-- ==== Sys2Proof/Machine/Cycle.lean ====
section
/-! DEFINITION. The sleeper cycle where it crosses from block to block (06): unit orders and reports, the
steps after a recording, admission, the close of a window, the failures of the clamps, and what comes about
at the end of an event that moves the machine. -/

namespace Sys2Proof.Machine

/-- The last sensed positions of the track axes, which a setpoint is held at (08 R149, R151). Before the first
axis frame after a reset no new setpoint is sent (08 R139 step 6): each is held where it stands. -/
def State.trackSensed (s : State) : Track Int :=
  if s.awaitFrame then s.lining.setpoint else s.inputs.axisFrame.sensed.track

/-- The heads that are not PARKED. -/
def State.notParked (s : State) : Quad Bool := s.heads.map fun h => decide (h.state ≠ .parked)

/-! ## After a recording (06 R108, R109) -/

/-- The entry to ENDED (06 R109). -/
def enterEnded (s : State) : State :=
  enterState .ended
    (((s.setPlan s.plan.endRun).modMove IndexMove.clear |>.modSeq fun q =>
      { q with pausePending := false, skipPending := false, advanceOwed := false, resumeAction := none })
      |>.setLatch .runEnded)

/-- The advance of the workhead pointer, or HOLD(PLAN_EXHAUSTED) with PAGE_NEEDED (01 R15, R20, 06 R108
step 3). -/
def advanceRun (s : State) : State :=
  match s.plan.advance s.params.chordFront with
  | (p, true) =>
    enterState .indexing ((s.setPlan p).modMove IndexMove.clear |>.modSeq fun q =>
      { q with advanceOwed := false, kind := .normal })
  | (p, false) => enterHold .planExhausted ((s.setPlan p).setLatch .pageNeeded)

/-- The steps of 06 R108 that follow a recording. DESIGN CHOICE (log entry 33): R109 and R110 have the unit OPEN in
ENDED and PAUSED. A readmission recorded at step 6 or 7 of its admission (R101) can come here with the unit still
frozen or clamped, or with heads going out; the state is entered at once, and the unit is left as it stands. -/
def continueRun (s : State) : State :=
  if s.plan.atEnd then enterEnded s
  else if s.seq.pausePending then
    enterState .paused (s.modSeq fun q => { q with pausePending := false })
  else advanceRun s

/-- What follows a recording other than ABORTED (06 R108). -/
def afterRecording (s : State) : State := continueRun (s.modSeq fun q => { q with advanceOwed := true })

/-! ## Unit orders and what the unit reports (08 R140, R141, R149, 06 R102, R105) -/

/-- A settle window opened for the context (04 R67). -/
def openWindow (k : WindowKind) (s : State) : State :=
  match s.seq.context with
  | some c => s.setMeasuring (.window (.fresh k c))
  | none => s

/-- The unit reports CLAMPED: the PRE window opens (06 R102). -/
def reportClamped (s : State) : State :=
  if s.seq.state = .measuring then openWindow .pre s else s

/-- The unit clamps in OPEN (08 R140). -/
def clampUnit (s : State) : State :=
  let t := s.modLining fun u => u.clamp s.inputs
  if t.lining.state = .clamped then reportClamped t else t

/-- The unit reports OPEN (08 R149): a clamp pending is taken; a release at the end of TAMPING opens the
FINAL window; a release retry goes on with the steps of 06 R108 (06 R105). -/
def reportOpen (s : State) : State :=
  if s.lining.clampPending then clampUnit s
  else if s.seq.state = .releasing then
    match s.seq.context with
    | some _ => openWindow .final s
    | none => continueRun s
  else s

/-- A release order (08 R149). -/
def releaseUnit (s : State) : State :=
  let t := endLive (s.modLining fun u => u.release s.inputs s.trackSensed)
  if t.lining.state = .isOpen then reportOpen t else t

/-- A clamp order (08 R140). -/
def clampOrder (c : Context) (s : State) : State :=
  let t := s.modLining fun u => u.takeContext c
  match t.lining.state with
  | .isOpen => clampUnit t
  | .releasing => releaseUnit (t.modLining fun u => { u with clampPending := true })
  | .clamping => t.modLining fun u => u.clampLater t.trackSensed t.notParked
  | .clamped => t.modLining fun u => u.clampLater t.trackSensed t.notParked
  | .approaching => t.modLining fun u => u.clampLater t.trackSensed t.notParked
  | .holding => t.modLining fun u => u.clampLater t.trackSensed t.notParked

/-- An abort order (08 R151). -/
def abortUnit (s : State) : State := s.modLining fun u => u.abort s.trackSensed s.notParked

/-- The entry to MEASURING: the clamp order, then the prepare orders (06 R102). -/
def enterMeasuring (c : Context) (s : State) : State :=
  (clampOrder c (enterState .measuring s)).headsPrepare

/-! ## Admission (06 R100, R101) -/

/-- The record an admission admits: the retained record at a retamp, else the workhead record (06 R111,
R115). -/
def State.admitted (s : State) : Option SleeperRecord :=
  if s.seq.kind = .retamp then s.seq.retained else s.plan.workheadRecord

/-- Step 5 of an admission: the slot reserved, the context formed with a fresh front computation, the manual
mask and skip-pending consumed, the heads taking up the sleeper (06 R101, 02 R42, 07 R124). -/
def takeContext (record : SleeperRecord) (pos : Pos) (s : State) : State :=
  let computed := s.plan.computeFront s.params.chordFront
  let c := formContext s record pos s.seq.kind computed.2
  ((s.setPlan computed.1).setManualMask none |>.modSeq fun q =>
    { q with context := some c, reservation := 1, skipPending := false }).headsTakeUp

========

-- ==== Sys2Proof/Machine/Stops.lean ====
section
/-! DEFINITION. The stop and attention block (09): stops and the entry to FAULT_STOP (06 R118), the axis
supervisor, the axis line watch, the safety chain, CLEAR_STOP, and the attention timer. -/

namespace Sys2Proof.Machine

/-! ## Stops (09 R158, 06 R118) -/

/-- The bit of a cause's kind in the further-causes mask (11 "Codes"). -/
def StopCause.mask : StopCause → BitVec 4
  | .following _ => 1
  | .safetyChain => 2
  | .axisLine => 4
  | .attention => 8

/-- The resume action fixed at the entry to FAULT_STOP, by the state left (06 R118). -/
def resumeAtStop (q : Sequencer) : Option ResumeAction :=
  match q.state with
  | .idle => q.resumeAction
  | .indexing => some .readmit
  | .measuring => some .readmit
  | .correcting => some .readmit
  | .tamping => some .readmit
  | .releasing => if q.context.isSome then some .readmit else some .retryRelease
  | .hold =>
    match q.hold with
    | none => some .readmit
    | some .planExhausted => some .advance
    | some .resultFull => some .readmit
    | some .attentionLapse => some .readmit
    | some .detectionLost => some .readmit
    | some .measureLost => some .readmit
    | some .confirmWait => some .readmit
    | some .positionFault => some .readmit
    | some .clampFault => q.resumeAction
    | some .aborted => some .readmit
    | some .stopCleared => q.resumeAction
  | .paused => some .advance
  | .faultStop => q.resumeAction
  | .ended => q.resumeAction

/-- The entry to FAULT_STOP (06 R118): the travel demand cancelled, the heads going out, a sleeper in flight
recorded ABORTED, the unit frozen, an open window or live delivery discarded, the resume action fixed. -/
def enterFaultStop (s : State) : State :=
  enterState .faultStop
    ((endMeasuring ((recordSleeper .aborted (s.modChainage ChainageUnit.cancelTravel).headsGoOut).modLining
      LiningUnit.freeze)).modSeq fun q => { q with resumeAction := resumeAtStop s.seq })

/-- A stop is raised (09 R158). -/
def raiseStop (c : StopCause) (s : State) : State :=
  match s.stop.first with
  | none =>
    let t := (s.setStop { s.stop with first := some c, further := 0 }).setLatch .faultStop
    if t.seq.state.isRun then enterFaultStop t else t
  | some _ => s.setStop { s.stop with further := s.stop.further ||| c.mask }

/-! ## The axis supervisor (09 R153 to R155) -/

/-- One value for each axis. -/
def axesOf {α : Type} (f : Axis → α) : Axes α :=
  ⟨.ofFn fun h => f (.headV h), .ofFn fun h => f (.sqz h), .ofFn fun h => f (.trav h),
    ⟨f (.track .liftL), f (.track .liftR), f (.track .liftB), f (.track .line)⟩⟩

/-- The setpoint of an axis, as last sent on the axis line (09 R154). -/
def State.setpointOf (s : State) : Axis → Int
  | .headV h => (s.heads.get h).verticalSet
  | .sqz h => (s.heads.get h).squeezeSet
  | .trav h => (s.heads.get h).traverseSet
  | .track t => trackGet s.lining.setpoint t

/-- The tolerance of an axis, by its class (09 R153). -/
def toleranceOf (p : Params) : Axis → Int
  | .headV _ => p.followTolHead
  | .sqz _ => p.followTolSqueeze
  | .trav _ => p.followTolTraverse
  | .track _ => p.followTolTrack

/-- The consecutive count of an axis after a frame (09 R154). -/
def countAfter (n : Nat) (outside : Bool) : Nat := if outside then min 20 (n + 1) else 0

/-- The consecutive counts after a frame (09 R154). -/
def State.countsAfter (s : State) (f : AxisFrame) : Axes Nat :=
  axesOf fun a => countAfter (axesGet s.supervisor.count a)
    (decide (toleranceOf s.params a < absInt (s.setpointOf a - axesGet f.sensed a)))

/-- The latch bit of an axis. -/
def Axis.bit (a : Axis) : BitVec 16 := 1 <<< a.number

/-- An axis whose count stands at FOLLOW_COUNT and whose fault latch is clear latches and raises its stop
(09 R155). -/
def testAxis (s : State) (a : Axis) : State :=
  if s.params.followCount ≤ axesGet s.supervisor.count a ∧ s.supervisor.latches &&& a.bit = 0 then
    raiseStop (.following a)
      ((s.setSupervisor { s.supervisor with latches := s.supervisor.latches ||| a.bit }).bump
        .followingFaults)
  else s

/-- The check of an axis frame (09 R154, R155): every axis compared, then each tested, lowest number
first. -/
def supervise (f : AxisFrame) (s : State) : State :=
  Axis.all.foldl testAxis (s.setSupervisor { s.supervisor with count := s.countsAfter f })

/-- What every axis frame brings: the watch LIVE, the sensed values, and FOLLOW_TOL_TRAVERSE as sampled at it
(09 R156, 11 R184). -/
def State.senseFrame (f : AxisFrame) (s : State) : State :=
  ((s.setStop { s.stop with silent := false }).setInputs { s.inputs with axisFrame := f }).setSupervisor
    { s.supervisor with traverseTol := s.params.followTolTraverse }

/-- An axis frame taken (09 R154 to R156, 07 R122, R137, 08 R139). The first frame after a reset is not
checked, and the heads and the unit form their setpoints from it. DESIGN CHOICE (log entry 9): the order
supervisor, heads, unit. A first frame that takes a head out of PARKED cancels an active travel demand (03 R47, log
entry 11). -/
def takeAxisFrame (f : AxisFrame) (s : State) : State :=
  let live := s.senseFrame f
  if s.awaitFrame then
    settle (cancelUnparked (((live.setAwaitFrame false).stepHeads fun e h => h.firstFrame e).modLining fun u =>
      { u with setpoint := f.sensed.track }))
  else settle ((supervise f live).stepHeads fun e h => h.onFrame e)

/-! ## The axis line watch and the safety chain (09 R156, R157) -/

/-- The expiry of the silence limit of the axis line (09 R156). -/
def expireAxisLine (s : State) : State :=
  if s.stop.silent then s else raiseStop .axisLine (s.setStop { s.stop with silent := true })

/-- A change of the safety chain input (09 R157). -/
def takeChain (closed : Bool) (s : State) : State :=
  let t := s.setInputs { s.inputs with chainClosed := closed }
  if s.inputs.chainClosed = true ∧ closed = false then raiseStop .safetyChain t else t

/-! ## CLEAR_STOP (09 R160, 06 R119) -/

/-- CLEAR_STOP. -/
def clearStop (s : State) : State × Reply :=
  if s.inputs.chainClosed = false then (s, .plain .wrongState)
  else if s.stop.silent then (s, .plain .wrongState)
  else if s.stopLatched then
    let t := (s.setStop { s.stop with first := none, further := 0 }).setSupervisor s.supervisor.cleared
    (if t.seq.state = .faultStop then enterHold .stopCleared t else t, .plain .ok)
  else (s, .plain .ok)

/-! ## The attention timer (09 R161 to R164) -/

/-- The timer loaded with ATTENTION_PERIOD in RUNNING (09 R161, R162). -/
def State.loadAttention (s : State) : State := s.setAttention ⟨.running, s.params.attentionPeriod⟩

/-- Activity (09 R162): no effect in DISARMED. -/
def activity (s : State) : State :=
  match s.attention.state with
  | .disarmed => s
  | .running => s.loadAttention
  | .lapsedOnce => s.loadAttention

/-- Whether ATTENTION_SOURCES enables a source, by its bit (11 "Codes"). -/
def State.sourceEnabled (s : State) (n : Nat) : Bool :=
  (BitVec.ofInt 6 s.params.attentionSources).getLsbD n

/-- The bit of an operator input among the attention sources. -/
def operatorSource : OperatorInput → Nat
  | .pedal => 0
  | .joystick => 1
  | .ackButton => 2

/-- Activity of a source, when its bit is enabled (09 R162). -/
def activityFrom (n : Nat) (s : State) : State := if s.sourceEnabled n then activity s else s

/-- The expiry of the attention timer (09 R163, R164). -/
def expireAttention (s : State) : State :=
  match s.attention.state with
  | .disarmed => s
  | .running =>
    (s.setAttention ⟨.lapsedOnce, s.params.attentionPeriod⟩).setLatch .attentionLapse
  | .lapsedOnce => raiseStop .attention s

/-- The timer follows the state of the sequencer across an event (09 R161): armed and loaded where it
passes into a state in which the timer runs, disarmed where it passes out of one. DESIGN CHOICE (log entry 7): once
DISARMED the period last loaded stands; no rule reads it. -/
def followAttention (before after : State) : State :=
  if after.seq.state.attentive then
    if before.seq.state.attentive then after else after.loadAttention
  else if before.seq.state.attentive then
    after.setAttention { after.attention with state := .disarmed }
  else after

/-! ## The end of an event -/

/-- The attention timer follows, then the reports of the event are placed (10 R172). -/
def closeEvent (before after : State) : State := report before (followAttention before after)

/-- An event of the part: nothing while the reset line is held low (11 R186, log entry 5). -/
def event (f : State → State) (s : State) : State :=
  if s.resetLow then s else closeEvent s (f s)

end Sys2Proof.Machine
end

========

Your goal: Out of the data above, give again only the lines starting at the one holding "def supervise (f" and ending at the one holding "def State.senseFrame (f", unchanged.

Written answer:
def supervise (f : AxisFrame) (s : State) : State :=
  Axis.all.foldl testAxis (s.setSupervisor { s.supervisor with count := s.countsAfter f })

/-- What every axis frame brings: the watch LIVE, the sensed values, and FOLLOW_TOL_TRAVERSE as sampled at it
(09 R156, 11 R184). -/
def State.senseFrame (f : AxisFrame) (s : State) : State :=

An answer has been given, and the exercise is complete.